• **WORK TASK**: Filter out every line below that lacks "cycle", and copy the rest.

Stored data
+ + + +

-- ==== Sys2Proof/Machine/Integrity.lean ====
section
/-! DEFINITION. Uncorrectable errors and the loss of SDCLK (R61, R494 to R504, R564). -/

namespace Sys2Proof.Machine

open Sys2Proof

/-- The channel of number 0, 1 or 2. -/
def chanOfNum (n : Nat) : Chan := [Chan.A, .B, .C].getD n .A

/-- One of `n` things, by the next free value. -/
def pick (n : Nat) (s : State) : Nat × State := let f := fresh s; (f.1 % max 1 n, f.2)

/-- Change the element `i` of a list. -/
def modAt {α : Type} (i : Nat) (f : α → α) (l : List α) : List α :=
  l.zipIdx.map fun e => if e.2 = i then f e.1 else e.1

/-! ### The action of each memory (R494) -/

/-- The operations that are replayed, whose payload vote is open, and of which a line lost on lane `c` leaves fewer than two
readable copies: those of a triad with no two other channels in service (R129 to R132). -/
def openReplays (c : Chan) (s : State) : List (Nat × Word) :=
  ((List.range 16).filter fun t => decide (((triadOf t s).chans.filter fun x => x != c && s.cnp.lanes.contains x).length < 2)).flatMap
    fun t => (openPayloads t s).filter fun o => ((entryOf o.1 o.2 s).map fun e => e.rpl).getD false

/-- A line of a payload that a replay reads is lost on a lane that leaves fewer than two readable copies (R132);
which replay it belongs to is a free value (log entry 66). -/
def payloadError (c : Chan) (s : State) : State :=
  let l := openReplays c s
  let f := pick l.length s
  match l[f.1]? with
  | none => s
  | some o =>
    let other (v : Vote) : Bool := v.passed.isSome || !(v.copies.any fun c => match c.2 with
      | .payload r n _ => (r, n) == o
      | _ => false)
    payloadLost o.1 o.2 { f.2 with cnp := { f.2.cnp with votes := f.2.cnp.votes.filter other } }

/-- An uncorrectable error of a lane: at its 8th, or in its check storage or controller, it leaves service; one
read by a channel isolates that channel; any other is served by another lane, but for a replay that this leaves with
fewer than two copies (R132, R494, R495); the word that the patrol reads takes an idle cycle (R498). -/
def laneError (m loc ue : Nat) (s : State) : State :=
  if 8 ≤ ue || tbit loc 34 || tbit loc 35 then laneLeaves (chanOfNum m) s
  else if bits loc 41 40 = 1 then isolate (bits loc 39 36) 3 (chanOfNum m) s
  else if bits loc 41 40 = 2 then payloadError (chanOfNum m) s
  else patrolAsk m s

/-- The key slot becomes BAD (R427, R494), whatever it holds. -/
def keyError (k : Nat) (s : State) : State := if (slotOf k s).st == .bad then s else foundBad k s

/-- The queued frames of the packet buffer, as queue and place. -/
def queuedFrames (s : State) : List (Nat × Nat) :=
  s.sw.queues.flatMap fun e => (List.range e.2.frames.length).map fun i => (e.1, i)

/-- The frame will be discarded at egress. -/
def dropHeld (h : Held) : Held := { h with info := { h.info with drop := true } }

/-- A frame of the packet buffer, queued or waiting for its verdict, will be discarded at egress (R494). Which one holds the
cell is a free value, and so is whether one does. -/
def bufferError (s : State) : State :=
  let l := queuedFrames s
  let f := pick (l.length + s.sw.wait.length + 1) s
  match l[f.1]? with
  | some (q, i) =>
    let x := queueAt q s
    setQueue q { x with frames := modAt i dropHeld x.frames } f.2
  | none => { f.2 with sw := { f.2.sw with wait := modAt (f.1 - l.length) (fun w => (dropHeld w.1, w.2)) f.2.sw.wait } }

/-- The entry stops matching until it is rewritten, within 100 µs (R494). -/
def tableError (entry : Nat) (s : State) : State :=
  let f := fresh s
  let till := s.clk.frc + 1 + f.1 % 100000
  { f.2 with sw := { s.sw with
    exact := if entry < 16384 then alter s.sw.exact entry fun x => { x with deadUntil := till } else s.sw.exact
    wild := if 16384 ≤ entry then alter s.sw.wild (entry - 16384) fun x => { x with deadUntil := till } else s.sw.wild } }

/-- A slot whose sample of channel `ch` is lost: it carries M (R378, R494). -/
def loseSample (ch : Nat) (q : SlotSt) : SlotSt :=
  { q with marks := modAt ch (fun m => if tbit m 0 then m else m + 1) q.marks }

/-- The slots of a stream that hold samples and wait for the filter chain, as tick and place. -/
def liveSlots (x : Strm) : List (Nat × Nat) :=
  x.ticks.zipIdx.flatMap fun t => (t.1.slots.zipIdx.filter fun q => q.1.present && !q.1.filtered).map fun q => (t.2, q.2)

/-- The affected slot of a channel is missing (R494); which slot it is is a free value. -/
def streamError (n ch : Nat) (s : State) : State :=
  let x := strmOf n s
  let l := liveSlots x
  let f := pick l.length s
  match l[f.1]? with
  | none => s
  | some (t, q) =>
    setStrm n { x with ticks := modAt t (fun k => { k with slots := modAt q (loseSample ch) k.slots }) x.ticks } f.2

/-- One raw value of a row reads 0 with mark M. -/
def loseValue (ch : Nat) (r : Row) : Row := { r with vals := modAt ch (fun _ => (0, 1)) r.vals }

/-- A raw value of a recorder reads 0 with mark M (R494); which one it is is a free value. -/
def recorderError (n : Nat) (s : State) : State :=
  match look s.acq.recs n with
  | none => s
  | some x =>
    let rows := match x.cur with
      | some c => c.rows
      | none => x.hist
    let f := pick rows.length s
    let g := pick x.nch f.2
    let new := modAt f.1 (loseValue g.1) rows
    let y := match x.cur with
      | some c => { x with cur := some { c with rows := new } }
      | none => { x with hist := new }
    { g.2 with acq := { s.acq with recs := put s.acq.recs n y } }

/-- A frame in a port's receive FIFO is discarded and counted in `RX_CODE_ERR` (R494): one whose timestamp waits in the
timestamp queue, where the error is there (R564). Which one it is is a free value, and so is whether the word held one. -/
def fifoError (n : Nat) (queue : Bool) (s : State) : State :=
  let l := lookD s.sw.store n []
  let at_ := (List.range l.length).filter fun i => !queue || ((l[i]?).map fun h => h.info.ts.isSome).getD false
  let f := pick (at_.length + 1) s
  match (at_[f.1]?).bind fun i => (l[i]?).map fun h => (i, h) with
  | none => f.2
  | some (i, h) =>
    countPort n 9 (releaseTs n h.info.rxIdx { f.2 with sw := { s.sw with store := put s.sw.store n (l.eraseIdx i) } })

/-- The record of this `NUM` in the volatile buffer fails its check (R494, R511). -/
def recordError (num : Nat) (s : State) : State :=
  { s with log := { s.log with buf := s.log.buf.map fun r => if r.num = num then { r with sound := false } else r } }

/-- An error at a byte of the MRAM: a copy of the persistent state, or a record of the ring, whose newest record
stands in the slot of the persistent state (R494, R505). -/
def mramError (a : Nat) (s : State) : State :=
  if a < 0x8000 then { s with mram := { s.mram with c0 := { s.mram.c0 with ok := false } } }
  else if a < 0x10000 then { s with mram := { s.mram with c1 := { s.mram.c1 with ok := false } } }
  else
    let slot := (a - 0x10000) / 64
    let back := (s.mram.slot + Config.logRingMax - slot % Config.logRingMax) % Config.logRingMax
    { s with log := { s.log with
      mram := modAt (s.log.mram.length - 1 - back)
        (fun r => if back < s.log.mram.length then { r with sound := false } else r) s.log.mram } }

/-- The action of an uncorrectable error of memory `m` (R494, R564). -/
def errorAction (m loc ue : Nat) (s : State) : State :=
  match m with
  | 0 | 1 | 2 => laneError m loc ue s
  | 3 | 4 | 5 => isolate (bits loc 59 56) 3 (chanOfNum (m - 3)) s
  | 6 | 8 => pulseSource .cmdWarm s
  | 7 => keyError (bits loc 10 0) s
  | 9 => bufferError s
  | 10 => tableError (bits loc 14 0) s
  | 11 => streamError (bits loc 11 0) (bits loc 16 12) s
  | 12 => recorderError (bits loc 3 0) s
  | 13 => fifoError (bits loc 5 0) (tbit loc 6) s
  | 14 => recordError (bits loc 43 12) s
  | _ => mramError (bits loc 22 0) s

/-- The account, bit 16 + m of `ECC_EVT`, and event 0931h with the location in its record (R496, R502, R564). -/
def noteError (m : Nat) (loc : BitVec 64) (s : State) : State :=
  let x := eccOf m s
  let last := loc ||| 0x8000000000000000
  let s1 := setEcc m { x with ue := (x.ue + 1) % 2 ^ 64, last := last } s
  eccEvent 0x0931 m (toLe 8 last.toNat) (some 2)
    { noteSet 0x1800 (16 + m) s1 with ecc := { s1.ecc with evt := latch s1.ecc.evt (16 + m) } }

/-- A location that fails again after it was rewritten is hard (R504); each is rewritten. -/
def hardError (m : Nat) (loc : BitVec 64) (s : State) : State :=
  let x := eccOf m s
  if x.ueLocs.contains loc then addRepair m loc s else setEcc m { x with ueLocs := loc :: x.ueLocs } s

/-- UNCORRECTABLE_ERROR (R494 to R496): memory and location, R564. -/
def execUncorrectableError (mem : Nat) (loc : BitVec 64) (s : State) : Out :=
  named (decide (mem < 16))
    (let l := loc &&& 0x7FFFFFFFFFFFFFFF
     let t := hardError mem l (noteError mem l s)
     act (!noReader mem l s) s (errorAction mem l.toNat (eccOf mem t).ue t))

/-! ### SDCLK (R61) -/

/-- Each port of a list loses its link, with cause SDCLK. -/
def portsGone : List Nat → State → State
  | [], s => s
  | n :: ns, s => portsGone ns (linkGone n 4 s)

/-- SDCLK_LOSS (R61, R460): every port, Graft lane and trace lane reports loss of link. -/
def execSdclkLoss (s : State) : Out :=
  let t := laneDown 1 (laneDown 0 (portsGone (List.range 48) s))
  .next { t with pow := { t.pow with sdclk := false }, obs := { t.obs with sending := [] } }

end Sys2Proof.Machine
end

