-- ==== Sys2Proof/Machine/Step.lean ====
section
/-! DEFINITION. The step: the command at the front of the queue, or the tick of the clocks. -/

namespace Sys2Proof.Machine

open Sys2Proof

/-- The step on an empty queue: 1 ns passes in the always-on island while VAUX is good, and on the
FRC once it counts (R75, R292; log entry 3). The W1C bits set in the cycle before it are settled (R14), HELLOs and an ACK
leave every 2,000 ns (R462, R464), and a Graft lane that has become free starts its next frame (R463). -/
def idle (s : State) : State :=
  frameStarts <| linkTimers { s with sets := [], clk := { s.clk with
      now := if s.pow.vaux then s.clk.now + 1 else s.clk.now
      frc := if s.clk.frcOn then (s.clk.frc + 1) % 2 ^ 64 else s.clk.frc } }

/-- Take the command at the front of the queue and run it with the queue's rest; on an empty queue
time passes. -/
def step (s : State) : Host.Outcome State Fault Refusal :=
  match s.pending with
  | [] => .next (idle s)
  | c :: rest => exec c { s with pending := rest }

/-- Put the command that a word spells in front of the queue; no word spells one (Decode.lean). -/
def State.withFetchWord (s : State) (nbits w : Nat) : State :=
  match Sys2Proof.decodeTableWord nbits w with
  | some c => { s with pending := c :: s.pending }
  | none => s

end Sys2Proof.Machine
end

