/-- RING_ENABLE, RING_DISABLE, RING_SHARE and RING_QUERY have the effect that R149, R125 and R158 give them. RING_CREATE
leaves the ring OFF at generation 1 with its indices at 0 and answers 1; RING_RESET takes the next generation,
restarts the indices and discards the ring's entries; PART_RESET does the same to the indices of every ring of the
partition, ring 2,048 being P0's; RING_DESTROY removes the ring and its entries (R105, R119,
R120, R158). -/
def Obligations.RingCommandsAndGenerations : Prop :=
  (∀ (c : Cmd) (s : State) (x : Ring), look s.rng.rings (arg0 c.desc % 4096) = some x →
     (ready (.ringEnable c) c s →
       exec (.ringEnable c) s = .next (complete c
         (match x.st with
          | .off => (setRing (arg0 c.desc % 4096) { x with st := .on, held := false } s, stOk, none)
          | .stopping => (setRing (arg0 c.desc % 4096) { x with held := true } s, stDeferred, none)
          | .on => (setRing (arg0 c.desc % 4096) x s, stOk, none)))) ∧
     (ready (.ringDisable c) c s → ∃ u,
       exec (.ringDisable c) s = .next (complete c (u, stOk, none)) ∧
       look u.rng.rings (arg0 c.desc % 4096) = some (match x.st with
          | .off => x
          | .stopping => { x with held := false }
          | .on => { x with st := .stopping, held := false, inRound := false }) ∧
       ∀ r', r' ≠ arg0 c.desc % 4096 → look u.rng.rings r' = look s.rng.rings r') ∧
     (ready (.ringShare c) c s →
       exec (.ringShare c) s = .next (complete c
         (modRing (arg0 c.desc % 4096)
           (fun y => { y with weightNext := bits (arg0 c.desc) 22 16, quota := arg1 c.desc,
                              inRound := y.inRound && decide (occupancy y < arg1 c.desc) }) s, stOk, none))) ∧
     (ready (.ringQuery c) c s →
       exec (.ringQuery c) s = .next (complete c
         (s, stOk, some (BitVec.ofNat 32
           (x.gen + 2 ^ 8 * enCode x.st + 2 ^ 15 * (x.c - x.k).toNat)))))) ∧
  ((∀ (c : Cmd) (s : State), ready (.ringCreate c) c s → ∃ u x,
     exec (.ringCreate c) s = .next (complete c (u, stOk, some 1)) ∧
     look u.rng.rings (arg0 c.desc % 4096) = some x ∧ x.st = .off ∧ x.gen = 1 ∧ x.a = 0 ∧ x.c = 0 ∧ x.k = 0 ∧
     x.binding = wordAt c.block 0 % 16 ∧ x.log2s = bits (wordAt c.block 0) 11 8 ∧
     x.weight = bits (wordAt c.block 0) 22 16 ∧ x.quota = wordAt c.block 1 ∧ x.submit = dwordAt c.block 2 ∧
     x.compl = dwordAt c.block 4 ∧ x.doorbell = dwordAt c.block 6 ∧ x.shadow = dwordAt c.block 8 ∧
     ∀ r', r' ≠ arg0 c.desc % 4096 → look u.rng.rings r' = look s.rng.rings r') ∧
   (∀ (c : Cmd) (s : State) (x : Ring), look s.rng.rings (arg0 c.desc % 4096) = some x →
     ready (.ringReset c) c s → ∃ u,
     exec (.ringReset c) s = .next (complete c (u, stOk, some (BitVec.ofNat 32 (genAfter x.gen)))) ∧
     look u.rng.rings (arg0 c.desc % 4096) =
       some { x with gen := genAfter x.gen, a := 0, c := 0, k := 0, q := 0, lastOsn := 0, used := 0, inRound := false } ∧
     u.rng.jrnl = s.rng.jrnl.filter (fun e => e.ring != arg0 c.desc % 4096)) ∧
   (∀ (c : Cmd) (s : State), ready (.ringDestroy c) c s → ∃ u,
     exec (.ringDestroy c) s = .next (complete c (u, stOk, none)) ∧
     look u.rng.rings (arg0 c.desc % 4096) = none ∧
     u.rng.jrnl = s.rng.jrnl.filter (fun e => e.ring != arg0 c.desc % 4096)) ∧
   (∀ (c : Cmd) (s : State), ready (.partReset c) c s → keysRise s.rng.rings → ∃ u,
     exec (.partReset c) s = .next (complete c (u, stOk, none)) ∧
     ∀ (r : Nat) (y : Ring), (r < 2048 ∧ r / 8 = arg0 c.desc % 256 ∨ r = 2048 ∧ arg0 c.desc % 256 = 0) →
       look s.rng.rings r = some y →
       ∃ z, look u.rng.rings r = some z ∧ z.gen = genAfter y.gen ∧ z.a = 0 ∧ z.c = 0 ∧ z.k = 0))

/-- A descriptor that passes the checks enters the journal and C advances by 1; one with another generation, or
with another sequence, also does so, and completes with STALE_GEN or BAD_ARG without being executed; one that fails a
check of its binding completes with that check's status (R107, R126). The ring `x` is the one that its fetcher grants in
the service round (R124); a shadow's emitting operation has no checks of its own (R474). -/
def Obligations.DescriptorConsumption : Prop :=
  ∀ (r : Nat) (d : Desc) (b : Bytes) (s : State) (y x : Ring), r < 2048 → look s.rng.rings r = some y →
    look (roundOf r y s).rng.rings r = some x → mayConsume r x (roundOf r y s) = true →
    granted r x (roundOf r y s) = true → .descriptor r x.c d ∈ s.cnp.passed →
    s.rng.jrnl.length < 32768 → findEntry r x.gen x.c s = none →
    let z : Ring := { x with c := x.c + 1, used := x.used + 1 }
    ∃ t e, exec (.descriptorConsume r d b) s = .next t ∧
      t.rng.jrnl = s.rng.jrnl ++ [e] ∧ e.ring = r ∧ e.gen = x.gen ∧ e.seq = x.c ∧ e.desc = d ∧
      look t.rng.rings r = some { z with
        inRound := x.inRound && decide (0 < (z.a - z.c).toInt) && decide ((z.c - z.k).toNat < x.quota) } ∧
      (genField d ≠ x.gen → e.stage = .finished ∧ e.status = 0x40) ∧
      (genField d = x.gen → d.w1 ≠ x.c → e.stage = .finished ∧ e.status = 0x10) ∧
      (genField d = x.gen → d.w1 = x.c → (flagsOf d / 4 ≠ 0 ∨ bindingOp x.binding (opOf d) = false) →
        e.stage = .finished ∧ e.status = 0x10) ∧
      (genField d = x.gen → d.w1 = x.c → flagsOf d / 4 = 0 → bindingOp x.binding (opOf d) = true →
        shadowed r s = false →
        (opChecks r x.binding d (fetched r x d b (roundOf r y s)) = 0 → e.stage = .waiting) ∧
        (opChecks r x.binding d (fetched r x d b (roundOf r y s)) ≠ 0 → e.stage = .finished ∧
          e.status = opChecks r x.binding d (fetched r x d b (roundOf r y s)) ∧
          e.result = failResult x.binding (opOf d)))

/-! ### Partitions and Canopy (R173 to R210) -/

/-- PART_START and PART_STOP follow the enable rule, PART_QUOTA takes effect at once and answers the mapped pages (R149,
R174, R201). PART_CREATE makes a partition CREATED and OFF with the fields of its record and its load in memory;
PART_RESET counts the reset and sets the context to the entry state; PART_DESTROY removes the partition (R176 to
R178, R204). -/
def Obligations.PartitionCommandsTakeEffect : Prop :=
  (∀ (c : Cmd) (s : State) (x : Part), look s.cnp.parts (arg0 c.desc % 256) = some x →
     (ready (.partStart c) c s → exec (.partStart c) s = .next (complete c
       (match partEnable x with
        | .off => (setPart (arg0 c.desc % 256)
           { x with en := .on, held := false, st := if x.st = .created then .ready else x.st } s, stOk, none)
        | .stopping => (setPart (arg0 c.desc % 256)
           { x with en := .stopping, held := true, st := if x.st = .created then .ready else x.st } s,
             stDeferred, none)
        | .on => (setPart (arg0 c.desc % 256)
           { x with en := .on, st := if x.st = .created then .ready else x.st } s, stOk, none)))) ∧
     (ready (.partStop c) c s → (x.st = .frozen ∨ x.st = .migrating) → exec (.partStop c) s = .next (complete c
       (setPart (arg0 c.desc % 256) { x with resume := .off } s, stOk, none))) ∧
     (ready (.partStop c) c s → (x.st = .ready ∨ x.st = .running) → x.en = .on → ∃ u,
       exec (.partStop c) s = .next (complete c (u, stOk, none)) ∧
       ((look u.cnp.parts (arg0 c.desc % 256)).map fun y => (y.en, y.st)) = some (.stopping, x.st) ∧
       ∀ r y, r < 2048 → r / 8 = arg0 c.desc % 256 → look s.rng.rings r = some y → y.st = .on →
         ((look u.rng.rings r).map fun z => z.st) = some .stopping) ∧
     (ready (.partQuota c) c s → exec (.partQuota c) s = .next (complete c
       (setPart (arg0 c.desc % 256) { x with quota := arg1 c.desc } s, stOk,
         some (BitVec.ofNat 32 (mapped x)))))) ∧
  ((∀ (c : Cmd) (s : State), ready (.partCreate c) c s → ∃ u x,
     exec (.partCreate c) s = .next (complete c (u, stOk, none)) ∧
     look u.cnp.parts (arg0 c.desc % 256) = some x ∧ x.st = .created ∧ x.en = .off ∧ x.resets = 0 ∧
     x.triad = (readRec c.block).triad ∧ x.prio = (readRec c.block).prio ∧ x.quota = (readRec c.block).quota ∧
     x.dirty = (readRec c.block).dirty ∧ x.entry = (readRec c.block).entry ∧
     x.ctx = entryCtx (readRec c.block).entry (arg0 c.desc % 256) 0 ∧
     u.mem = Memory.write s.mem (partBase (arg0 c.desc % 256) + (readRec c.block).loadDst)
       (loadBytes c (readRec c.block) s) ∧
     (∀ p, p ≠ arg0 c.desc % 256 → look u.cnp.parts p = look s.cnp.parts p) ∧ u.rng = s.rng) ∧
   (∀ (c : Cmd) (s : State) (x : Part), ready (.partReset c) c s →
     look s.cnp.parts (arg0 c.desc % 256) = some x → ∃ u y,
     exec (.partReset c) s = .next (complete c (u, stOk, none)) ∧
     look u.cnp.parts (arg0 c.desc % 256) = some y ∧ y.resets = min (x.resets + 1) 255 ∧
     y.ctx = entryCtx x.entry (arg0 c.desc % 256) y.resets ∧ y.markCtx = y.ctx ∧ y.instret = 0 ∧
     y.pwake = 0 ∧ y.pfault = 0 ∧ y.quota = x.quota ∧ y.dirty = x.dirty ∧ y.triad = x.triad ∧ y.home = x.home) ∧
   (∀ (c : Cmd) (s : State), ready (.partDestroy c) c s → ∃ u,
     exec (.partDestroy c) s = .next (complete c (u, stOk, none)) ∧
     look u.cnp.parts (arg0 c.desc % 256) = none ∧
     (∀ e ∈ u.cnp.sched, e.part ≠ arg0 c.desc % 256) ∧ u.rng.jrnl = s.rng.jrnl))

/-- The spare, the tick binding and a TRIAD reset (R157, R190, R192). -/
def Obligations.TriadCommandsTakeEffect : Prop :=
  ∀ (c : Cmd) (s : State),
    (ready (.cnpSpare c) c s → exec (.cnpSpare c) s = .next (complete c
      ({ s with cnp := { s.cnp with spare := arg0 c.desc } }, stOk, none))) ∧
    (ready (.cnpTick c) c s → exec (.cnpTick c) s = .next (complete c
      ({ s with cnp := { s.cnp with nextBind := some (arg0 c.desc % 4, tbit (arg0 c.desc) 8) } }, stOk, none))) ∧
    (ready (.triadReset c) c s → ∃ u, exec (.triadReset c) s = .next (complete c (u, stOk, none)) ∧
      (triadOf (arg0 c.desc) u).failed = false ∧ (triadOf (arg0 c.desc) u).run = none ∧
      (triadOf (arg0 c.desc) u).chans = (triadOf (arg0 c.desc) s).chans ∧
      (∀ v ∈ u.cnp.votes, v.triad ≠ arg0 c.desc) ∧ u.cnp.spare = s.cnp.spare ∧ u.rng = s.rng)

/-- The ten commands of class T: each waits in the executor for its tick boundary, counted from its consumption, and
changes nothing before it (R153). -/
def Obligations.ClassTWaitsForItsBoundary : Prop :=
  ∀ (i : Instr) (c : Cmd) (s : State), ready i c s →
    i ∈ [.partFreeze c, .partThaw c, .cnpSchedule c, .cnpBudget c, .cnpWake c, .triadRejoin c, .svSource c,
      .fltThreshold c, .gftMirror c, .gftSwitch c] →
    exec i s = .next { s with hw := { s.hw with tWait := some (c, s.hw.since) } }

/-- What the commands of class T on partitions and Canopy do at their boundary, the first one 20 µs or more after their
consumption (R153, R174, R189, R193, R196, R197, R209, R210). At their tick boundary SV_SOURCE makes the named source
active from the tick that begins, and FLT_THRESHOLD applies its detector with its counts at 0 and its state kept
(R153, R341, R382, R385). -/
def Obligations.ClassTEffects : Prop :=
  (∀ (c : Cmd) (t : Nat) (s : State), s.hw.tWait = some (c, t) → t + 20000 ≤ s.clk.now →
     let v : State := { s with hw := { s.hw with tWait := none } }
     let p := arg0 c.desc % 256
     (opOf c.desc = 0x0107 → ∀ x, look s.cnp.parts p = some x → (x.st = .ready ∨ x.st = .created) → ∃ u,
       tickCommand s = complete c (u, stOk, none) ∧
       u.rng = { s.rng with rings := s.rng.rings.map fun e =>
         if e.1 < 2048 ∧ e.1 / 8 = p then (e.1, { e.2 with inRound := false }) else e } ∧
       look u.cnp.parts p = some { x with st := .frozen, resume := partEnable x }) ∧
     (opOf c.desc = 0x010A → ∀ x, look s.cnp.parts p = some x → x.st = .frozen → ∃ u,
       tickCommand s = complete c (u, stOk, none) ∧
       look u.cnp.parts p =
         some { x with st := if x.resume = .off then .created else .ready, en := x.resume, lastTick := false } ∧
       ∀ e ∈ u.rng.jrnl, e.saved = true → e.ring / 8 ≠ p ∨ 2048 ≤ e.ring) ∧
     (opOf c.desc = 0x0110 →
       tickCommand s = complete c ({ v with cnp := { v.cnp with sched := slotsOf c.block } }, stOk, none)) ∧
     (opOf c.desc = 0x0111 →
       tickCommand s = complete c (modPart p (fun x => { x with budget := arg1 c.desc }) v, stOk, none)) ∧
     (opOf c.desc = 0x0112 →
       tickCommand s = complete c (modPart p (fun x => { x with binds := bindsOf c }) v, stOk, none)) ∧
     (opOf c.desc = 0x0121 → ∀ x, triadOf (arg0 c.desc) s = x → argChan c ∈ s.cnp.lanes → argChan c ∉ x.chans →
       argChan c ∉ x.joining →
       tickCommand s = complete c
         (setTriad (arg0 c.desc) { x with joining := x.joining ++ [argChan c] } v, stOk, none))) ∧
  (∀ (c : Cmd) (t : Nat) (s : State), s.hw.tWait = some (c, t) → t + 20000 ≤ s.clk.now →
     let n := arg0 c.desc
     (opOf c.desc = 0x0305 → (strmOf n s).en = .on → (strmOf n s).active ≠ arg1 c.desc → ∃ u,
       tickCommand s = complete c (u, stOk, none) ∧ (strmOf n u).active = arg1 c.desc ∧
       (strmOf n u).prev = (strmOf n s).active ∧ (strmOf n u).switchTick = comingTick s ∧ (strmOf n u).swDue = true ∧
       lookD u.sv.cnt (n * 14 + 12) 0 = (lookD s.sv.cnt (n * 14 + 12) 0 + 1) % 2 ^ 64 ∧
       u.sv.evt.getLsbD 3 = true ∧ (arbHeld s = false → u.arb.osn = s.arb.osn + 1)) ∧
     (opOf c.desc = 0x0331 → ∃ u, tickCommand s = complete c (u, stOk, none) ∧
       lookD (chanOf n (thrCh c) u).dets (thrDet c) {} =
         { detIn c.block with
           state := (detIn c.block).en && (lookD (chanOf n (thrCh c) s).dets (thrDet c) {}).state } ∧
       (∀ d, d ≠ thrDet c → look (chanOf n (thrCh c) u).dets d = look (chanOf n (thrCh c) s).dets d) ∧
       ∀ k, k ≠ n → look u.sv.streams k = look s.sv.streams k))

+ + + +

• **YOUR SOLUTION**:
fewer than two copies (R132, R494, R495); the word that the patrol reads takes an idle cycle (R498). -/
FRC once it counts (R75, R292; log entry 3). The W1C bits set in the cycle before it are settled (R14), HELLOs and an ACK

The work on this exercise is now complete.